Introduction
In this article and the next, I will summarize innovative schizophrenia drugs that will be released in the future. I will write a sort of summary of some articles in my blog.
First, this article will write about a type of new drug called muscarinic agonists.
Atypical Antipsychotics
Currently, atypical antipsychotics are the most commonly used drugs for schizophrenia. Problems with atypical antipsychotics include the following
- Insufficient effects on negative symptoms and cognitive dysfunction
- Weight gain
- Extrapyramidal symptoms
- Positive symptoms are not suppressed in about 20% to 30% of patients.

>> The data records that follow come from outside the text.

-- ==== Sys2Proof/Laws/Tree.lean ====
section
/-! SUPPORT. What the tree builder's internal steps can do (spec/42_tree.md R131 to R138), said once each: the leaves, the
priority structure's minimum, one merge, and what every round of mergeAll keeps. -/

namespace Sys2Proof.Machine

/-! ## The priority structure -/

/-- R134's order on keys, as numbers: lower frequency first, and among equal frequencies the lower index first. -/
def State.keyLe (s : State) (i j : NodeIx) : Prop :=
  (s.nodeAt i).freq.toNat < (s.nodeAt j).freq.toNat ∨
    ((s.nodeAt i).freq.toNat = (s.nodeAt j).freq.toNat ∧ i.val ≤ j.val)

theorem keyLe_refl (s : State) (i : NodeIx) : s.keyLe i i := .inr ⟨rfl, Nat.le_refl _⟩

theorem keyLe_trans {s : State} {i j k : NodeIx} (h₁ : s.keyLe i j) (h₂ : s.keyLe j k) : s.keyLe i k := by
  unfold State.keyLe at *; omega

theorem keyLe_total (s : State) (i j : NodeIx) : s.keyLe i j ∨ s.keyLe j i := by
  unfold State.keyLe; omega

theorem keyLt_eq_true (s : State) (i j : NodeIx) : s.keyLt i j = true ↔ ¬ s.keyLe j i := by
  have h : ∀ a b : BitVec 40, (a = b) ↔ a.toNat = b.toNat := fun a b => BitVec.toNat_inj.symm
  simp only [State.keyLt, State.keyLe, Bool.or_eq_true, Bool.and_eq_true, decide_eq_true_eq, BitVec.lt_def, h,
    Fin.lt_def]
  omega

theorem minOf_isSome {s : State} {l : List NodeIx} (h : l ≠ []) : ∃ a, s.minOf l = some a := by
  cases l with
  | nil => exact absurd rfl h
  | cons i is =>
    unfold State.minOf
    cases s.minOf is with
    | none => exact ⟨i, rfl⟩
    | some j => simp only; split <;> exact ⟨_, rfl⟩

/-- "the i in Q with the smallest key" (R134). -/
theorem minOf_spec {s : State} {l : List NodeIx} {a : NodeIx} (h : s.minOf l = some a) :
    a ∈ l ∧ ∀ j ∈ l, s.keyLe a j := by
  induction l generalizing a with
  | nil => cases h
  | cons i is ih =>
    unfold State.minOf at h
    cases hm : s.minOf is with
    | none =>
      rw [hm] at h; cases h
      have : is = [] := by
        by_contra hne; obtain ⟨b, hb⟩ := minOf_isSome (s := s) hne; rw [hm] at hb; cases hb
      subst this
      exact ⟨List.mem_cons_self, by simp [keyLe_refl]⟩
    | some j =>
      rw [hm] at h
      obtain ⟨hj, hmin⟩ := ih hm
      simp only at h
      split at h
      · rename_i hlt
        cases h
        refine ⟨List.mem_cons_of_mem _ hj, fun x hx => ?_⟩
        rcases List.mem_cons.1 hx with rfl | hx
        · exact (keyLe_total s a x).resolve_right ((keyLt_eq_true s a x).1 hlt)
        · exact hmin x hx
      · rename_i hlt
        cases h
        have hle : s.keyLe i j := by
          by_contra hn; exact hlt ((keyLt_eq_true s j i).2 hn)
        refine ⟨List.mem_cons_self, fun x hx => ?_⟩
        rcases List.mem_cons.1 hx with rfl | hx
        · exact keyLe_refl s x
        · exact keyLe_trans hle (hmin x hx)

theorem minOf_congr {s t : State} (h : t.node = s.node) (l : List NodeIx) : t.minOf l = s.minOf l := by
  induction l with
  | nil => rfl
  | cons i is ih => simp [State.minOf, ih, State.keyLt, nodeAt_congr h]

/-! ## merge -/

/-- R134, with the two minima named. -/
theorem merge_eq {s : State} (h : 2 ≤ s.q.length) (hn : s.q.Nodup) (next : Nat) :
    ∃ a b, a ∈ s.q ∧ b ∈ s.q ∧ a ≠ b ∧ (∀ j ∈ s.q, s.keyLe a j) ∧ (∀ j ∈ s.q, j ≠ a → s.keyLe b j) ∧
      merge next s =
        { s with
          node := (s.setNode (nodeIx next)
            (NodeRec.internalOf ((s.nodeAt a).freq + (s.nodeAt b).freq) (some a) (some b))).node
          q := ((s.q.filter (· ≠ a)).filter (· ≠ b)) ++ [nodeIx next] } := by
  obtain ⟨a, ha⟩ := minOf_isSome (s := s) (l := s.q) (by intro e; rw [e] at h; simp at h)
  obtain ⟨haq, hamin⟩ := minOf_spec ha
  have hne : s.q.filter (· ≠ a) ≠ [] := by
    intro e
    have hall : ∀ x ∈ s.q, x = a := by
      intro x hx
      by_contra hxa
      have : x ∈ s.q.filter (· ≠ a) := by simp [hx, hxa]
      rw [e] at this; cases this
    have : s.q.length ≤ 1 := by
      match hq : s.q with
      | [] => simp
      | [_] => simp
      | x :: y :: r =>
        rw [hq] at hall hn
        have hx := hall x (by simp)
        have hy := hall y (by simp)
        simp [hx, hy] at hn
    omega
  obtain ⟨b, hb⟩ := minOf_isSome (s := s) hne
  obtain ⟨hbq, hbmin⟩ := minOf_spec hb
  simp only [ne_eq, List.mem_filter, decide_eq_true_eq] at hbq hbmin
  refine ⟨a, b, haq, hbq.1, fun e => hbq.2 e.symm, hamin, fun j hj hja => hbmin j ⟨hj, by simpa using hja⟩, ?_⟩
  have hb' : (s.dequeue a).minOf (s.dequeue a).q = some b := (minOf_congr (s := s) (t := s.dequeue a) rfl _).trans hb
  simp only [merge, ha, hb']
  rfl

/-! ## Leaves (R131, R132) -/

theorem mem_allSymbols (c : Byte) : c ∈ allSymbols := by
  refine List.mem_map.2 ⟨c.toNat, List.mem_range.2 c.isLt, ?_⟩
  simp

theorem allSymbols_nodup : allSymbols.Nodup := by
  refine List.Nodup.map_on (fun a ha b hb h => ?_) List.nodup_range
  rw [List.mem_range] at ha hb
  have := congrArg BitVec.toNat h
  simpa [Nat.mod_eq_of_lt ha, Nat.mod_eq_of_lt hb] using this

theorem mem_presentSymbols (s : State) (c : Byte) : c ∈ s.presentSymbols ↔ s.freqAt c ≠ 0 := by
  simp [State.presentSymbols, mem_allSymbols]

theorem presentSymbols_nodup (s : State) : s.presentSymbols.Nodup := allSymbols_nodup.filter _

theorem presentSymbols_length (s : State) : s.presentSymbols.length ≤ 256 :=
  (List.length_filter_le ..).trans (by simp [allSymbols])

theorem presentSymbols_eq_nil (s : State) : s.presentSymbols = [] ↔ ∀ c, s.freqAt c = 0 := by
  rw [List.eq_nil_iff_forall_not_mem]
  simp [mem_presentSymbols]

theorem writeLeaves_frame (cs : List Byte) (i : Nat) (s : State) :
    writeLeaves cs i s = { s with node := (writeLeaves cs i s).node } := by
  induction cs generalizing i s with
  | nil => rfl
  | cons c cs ih => rw [writeLeaves, ih]; rfl

/-- The records of a list of symbols, from index `i` on; every other record is unchanged. -/
theorem writeLeaves_nodeAt {cs : List Byte} {i : Nat} (s : State) (h : i + cs.length ≤ nodeCount) (j : NodeIx) :
    (writeLeaves cs i s).nodeAt j =
      if i ≤ j.val then
        match cs[j.val - i]? with
        | some c => NodeRec.leafOf c (s.freqAt c)
        | none => s.nodeAt j
      else s.nodeAt j := by
  induction cs generalizing i s with
  | nil => simp [writeLeaves]
  | cons c cs ih =>
    rw [List.length_cons] at h
    have hi : (nodeIx i).val = i := nodeIx_val (by omega)
    rw [writeLeaves, ih _ (by omega)]
    by_cases h1 : i + 1 ≤ j.val
    · have hne : j ≠ nodeIx i := fun e => by rw [e, hi] at h1; omega
      have h2 : j.val - i = (j.val - (i + 1)) + 1 := by omega
      rw [if_pos h1, if_pos (by omega), h2, List.getElem?_cons_succ, setNode_nodeAt_other _ _ hne]
      rfl
    · rw [if_neg h1]
      by_cases h2 : j.val = i
      · have : j = nodeIx i := Fin.ext (by rw [h2, hi])
        subst this
        simp [hi]
      · have hne : j ≠ nodeIx i := fun e => h2 (by rw [e, hi])
        rw [if_neg (by omega), setNode_nodeAt_other _ _ hne]

/-! ## The rounds of mergeAll (R133) -/

/-- The child links of the first `n` records. -/
def State.linksUpTo (s : State) (n : Nat) : List NodeIx :=
  (List.range n).flatMap fun m => (s.nodeAt (nodeIx m)).left.toList ++ (s.nodeAt (nodeIx m)).right.toList

theorem linksUpTo_succ (s : State) (n : Nat) : s.linksUpTo (n + 1) =
    s.linksUpTo n ++ ((s.nodeAt (nodeIx n)).left.toList ++ (s.nodeAt (nodeIx n)).right.toList) := by
  simp [State.linksUpTo, List.range_succ]

theorem linksUpTo_congr {s t : State} {n : Nat} (hn : n ≤ nodeCount)
    (h : ∀ i : NodeIx, i.val < n → t.nodeAt i = s.nodeAt i) : t.linksUpTo n = s.linksUpTo n := by
  unfold State.linksUpTo
  simp only [List.flatMap]
  congr 1
  refine List.map_congr_left fun m hm => ?_
  rw [List.mem_range] at hm
  rw [h _ (by rw [nodeIx_val (by omega)]; exact hm)]

/-- What every round of mergeAll(k) keeps, with `n` the index the next round writes: the records below n are k leaves and
then internal nodes, those from n on are UNUSED, and Q holds the roots of the trees made so far, the last one among them. -/
structure Merging (k n : Nat) (s : State) : Prop where
  bounds : 1 ≤ k ∧ k ≤ 256 ∧ k ≤ n
  length : s.q.length + n = 2 * k
  nodup : s.q.Nodup
  below : ∀ i ∈ s.q, i.val < n
  last : k < n → nodeIx (n - 1) ∈ s.q
  leaf : ∀ i : NodeIx, i.val < k → (s.nodeAt i).kind = .leaf ∧ (s.nodeAt i).left = none ∧ (s.nodeAt i).right = none
  inner : ∀ i : NodeIx, k ≤ i.val → i.val < n →
    (s.nodeAt i).kind = .internal ∧ (s.nodeAt i).sym = 0 ∧ linksBelow i (s.nodeAt i).left = true ∧
      linksBelow i (s.nodeAt i).right = true
  unused : ∀ i : NodeIx, n ≤ i.val → s.nodeAt i = NodeRec.unused
  once : ∀ i : NodeIx, i.val < n → (s.linksUpTo n).count i = if i ∈ s.q then 0 else 1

Muscarinic agonists (Muscarinic acetylcholine receptor agonists)
Muscarinic agonists(Muscarinic acetylcholine receptor agonists) have been developed as schizophrenic drugs that may solve the above problems.
Atypical antipsychotics are essentially dopamine blockers. They treat illness by blocking dopaminergic activities in the brain.
Direct blockade of dopamine leads to a variety of side effects.
Muscarinic agonists, on the other hand, activate acetylcholine activities in the brain. This indirectly reduces dopaminergic activities in the brain, thereby treating the disease.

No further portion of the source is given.